As banks look to find new revenue in a low-rate world, investors are increasingly considered business customers. John Bolton explains the repercussions for borrowers.

By: John Bolton

30 September 2020

When it comes to how lenders treat professional property investors, they are markedly different. Even bankers within the same institution will be different depending on the business unit they are in, their credit authority, experience, and their appetite to push credit criteria to its limit.

On top of that, it’s a moving target with policies that continually change because of a competitive housing market and conversely because of uncertainty around market conditions. One moment, lenders believe house prices are set to fall by 15%. The next moment they are forecasting them to increase by 7% and the world is sunny again. That is, until the next storm cloud.

What Makes Someone A ‘Professional’ At Property Investing?

I’m going to define a professional investor as one who draws a significant portion of their income from property investments. Most banks would define that as having six rental incomes, but that number is largely meaningless because six rental streams in Invercargill is not the same as six in Auckland.

The lack of clarity from banks when it comes to big investors makes it hard when trying to navigate your way through the finance maze. If you are financing a house and you hold commercial properties in your portfolio then you are highly likely to end up dealing with the commercial department of the bank. Equally, if rental income is more than 60% of your total income you are likely to end up dealing with a business banker, with the bank “treating you like a business” which isn’t entirely correct. What it really means is you’ll be charged fees and have to pay more for the same level of service.

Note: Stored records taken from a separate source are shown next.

/-- A schedule entry: its 32 bytes and its state (08 R264 to R276). -/
structure Sched where
  bytes : Bytes
  /-- Status of R276: state, lead, cause, lead capped, late count, issue position, last lateness, correction, last late
  position. -/
  status : Nat := 0
  lead : Nat := 0
  cause : Nat := 0
  capped : Bool := false
  lateCount : Nat := 0
  issuePos : Nat := 0
  lastLate : Nat := 0
  delta : Nat := 0
  latePos : Nat := 0
  /-- The lead computed last in this arming, and whether it was capped (08 R270). -/
  lam : Option (Nat × Bool) := none
  /-- It has fired in this arming. -/
  issued : Bool := false
  /-- It is done and does not re-arm. -/
  done : Bool := false
  /-- Stored tiles whose move has not started. -/
  waiting : List Nat := []
  /-- When the cadence reached the target. -/
  reachedAt : Option Nat := none
  late : Bool := false
  /-- What held its moves up (08 R275): no space, source unreachable, control restart. -/
  noSpace : Bool := false
  unreachable : Bool := false
  restart : Bool := false
  /-- What its moves have waited for, in ns: LL engines, and data from another tier (05 R185). -/
  decodeWait : Nat := 0
  transferWait : Nat := 0
deriving DecidableEq, Repr

/-! ## Shared regions -/

/-- The sharing entry of a region (09 R315). -/
structure Shared where
  mode : Nat
  readMask : Nat
  writeMask : Nat
  nearReserve : Nat
  farReserve : Nat
  head : Nat
  /-- The next version number (09 R286). -/
  counter : Nat := 1
  /-- When event 0x0152 was raised last (09 R306). -/
  holdEvent : Option Nat := none
deriving DecidableEq, Repr

/-- A retained instar (09 R303, R315). -/
structure Inst where
  region : Nat
  number : Nat
  publisher : Nat
  /-- Tiles it changed. -/
  changed : Nat
  stamp : Nat
  time : Nat
deriving DecidableEq, Repr

/-- An attachment, in salvage or not (09 R288, R307, R315). -/
structure Attach where
  region : Nat
  /-- LD 0 to 15. -/
  ld : Nat
  /-- 1 read, 2 read-write, 3 in salvage, 4 output of a job. -/
  kind : Nat
  base : Nat
  /-- Version number of a read-write attachment (09 R286). -/
  ver : Nat := 0
  keyGen : Nat
  since : Nat
  job : Nat := 0
deriving DecidableEq, Repr

/-! ## Keys, firmware, SPDM -/

/-- A key slot that is not FREE (10 R323 to R331). -/
structure KeySlot where
  /-- 1 ACTIVE, 2 ERASING. -/
  state : Nat
  kind : Nat
  gen : Nat
  binding : Nat
  useMask : Nat
  key : Bytes
  shadow : Option Bytes := none
  /-- The span member whose binding this is a copy of (10 R335). -/
  origin : Option Nat := none
  /-- A copy whose member has rejoined the span and has not sent the binding since (10 R335). -/
  unsure : Bool := false
  /-- The erase sweep of R331 has not passed every entry and record. -/
  sweeping : Bool := false
  created : Nat := 0
deriving DecidableEq, Repr

/-- A firmware image (10 R343 to R345). -/
structure FwImage where
  version : Nat
  security : Nat
  digest : Bytes
  dataPath : Bytes
  key : Nat
  valid : Bool
deriving DecidableEq, Repr

/-- Boot flash, fuses and the update engine (10 R343 to R353). -/
structure Firmware where
  /-- The images of the two flash slots whose checks have been made or that manufacture has placed. -/
  slots : List (Nat × FwImage) := []
  /-- The flash directory: the active slot and the trial flag. -/
  active : Nat := 0
  trial : Bool := false
  running : Nat := 0
  bootReason : Nat := 0
  /-- The running firmware is on trial: it was booted from a slot whose trial flag was set (10 R346). -/
  onTrial : Bool := false
  /-- No slot passed its checks: the ROM serves SVC only (10 R346). -/
  recovery : Bool := false
  /-- CXL.mem was enabled since the boot. -/
  confirmed : Bool := false
  /-- Bytes written to the slots, by 2^24 × slot + offset. -/
  staging : List (Nat × Byte) := []
  /-- Update status of 0D00:184: 0 empty, 1 written, 2 verified, 3 failed, 4 pending reset; and the failure. -/
  staged : Nat := 0
  failure : Nat := 0
  /-- An image has been activated at reset, and no fundamental reset has followed (10 R351). -/
  pending : Bool := false
  verifying : Bool := false
  /-- The control core that restarts into firmware activated live (10 R352). -/
  rolling : Option Nat := none
  /-- A CANCEL waits for VERIFY to end. -/
  cancelling : Bool := false
  securityFuse : Nat := 0
  key0Revoked : Bool := false
  /-- The profile copy loaded at the fundamental reset; none for the factory defaults (10 R348 index 5). -/
  loaded : Option (Nat × ProfCopy) := none
deriving DecidableEq, Repr

/-- The image manufacture placed in slot 0 (log entry 7): without one no boot passes. -/
def factoryImage : FwImage :=
  { version := 1, security := 0, digest := List.replicate 32 0, dataPath := List.replicate 32 0, key := 0, valid := true }

/-- SPDM and IDE of an LD (10 R348, 15 R515): how far the connection has come, its transcripts, its secured session. -/
structure Spdm where
  version : Bool := false
  capabilities : Bool := false
  algorithms : Bool := false
  /-- Messages of the negotiation, of the certificate reads, and of the measurements since the last signature. -/
  vca : Bytes := []
  certs : Bytes := []
  measured : Bytes := []
  session : Option Nat := none
  ide : Bool := false
deriving DecidableEq, Repr

/-! ## Compute complex -/

/-- How an operand bank was filled (12 R418, R425). -/
inductive BankKind where
  | raw
  | fr (slot gen width : Nat)
deriving DecidableEq, Repr

/-- An operand bank and its side store (11 R376, 12 R418). -/
structure Bank where
  kind : BankKind := .raw
  bytes : List (Nat × Byte) := []
  scales : List (Nat × Nat) := []
  flags : List (Nat × Bool) := []
deriving DecidableEq, Repr

/-- The array lookup (11 R378). -/
structure Lookup where
  slot : Nat
  gen : Nat
  width : Nat
  nan : Bool
  entries : List Nat
deriving DecidableEq, Repr

/-- An entry of a cluster's array queue (11 R358, 12 R415). -/
structure QEntry where
  id : Nat
  thread : ThreadId
  pc : Nat
  word : Nat
  /-- x[rs1] and x[rs2] at issue. -/
  a : Nat
  b : Nat
  running : Bool := false
  started : Nat := 0
  /-- An exception that a tile fetch raises once its lines are placed: code and address (12 R425). -/
  fault : Option (Nat × Nat) := none
deriving DecidableEq, Repr

/-- A barrier in use (12 R427): its count and who has arrived, in order. -/
structure Barrier where
  count : Nat
  arrived : List ThreadId
deriving DecidableEq, Repr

‘The lack of clarity from banks when it comes to big investors makes it hard when trying to navigate your way through the finance maze’

It takes patience and perseverance sometimes to navigate your way through this. And sometimes you need to accept that as your portfolio grows the pricing will look more and more like commercial pricing. Here are some real scenarios.

Case Study: A Client With $11 Million Of Debt And $30 Million Of Property

The portfolio is a mix of residential and commercial. The bank takes a property specific view of the client and expects that the income on a property will cover a minimum of two times’ the interest cost. That’s fine for commercial property where you might only expect to borrow up to 50% of the value as this person does. But this model doesn’t work for residential property.

We had one of the client’s banks maximising his lending on two low yielding residential properties to 40% LVR. And then the non-banks can’t cope with the complexity of his commercial properties and it otherwise gets too expensive.

Another Example

In another instance a different bank wanted to charge a 0.75% establishment fee to a client to refinance four residential houses. That fee would have been $17,000. And the interest rates would have been 0.50ax% above housing rates.

These situations are surprisingly common and becoming more common as banks look to find new revenue in a very low-rate world. I think it’s unrealistic to expect consumer pricing, but I would expect to see competitive rates.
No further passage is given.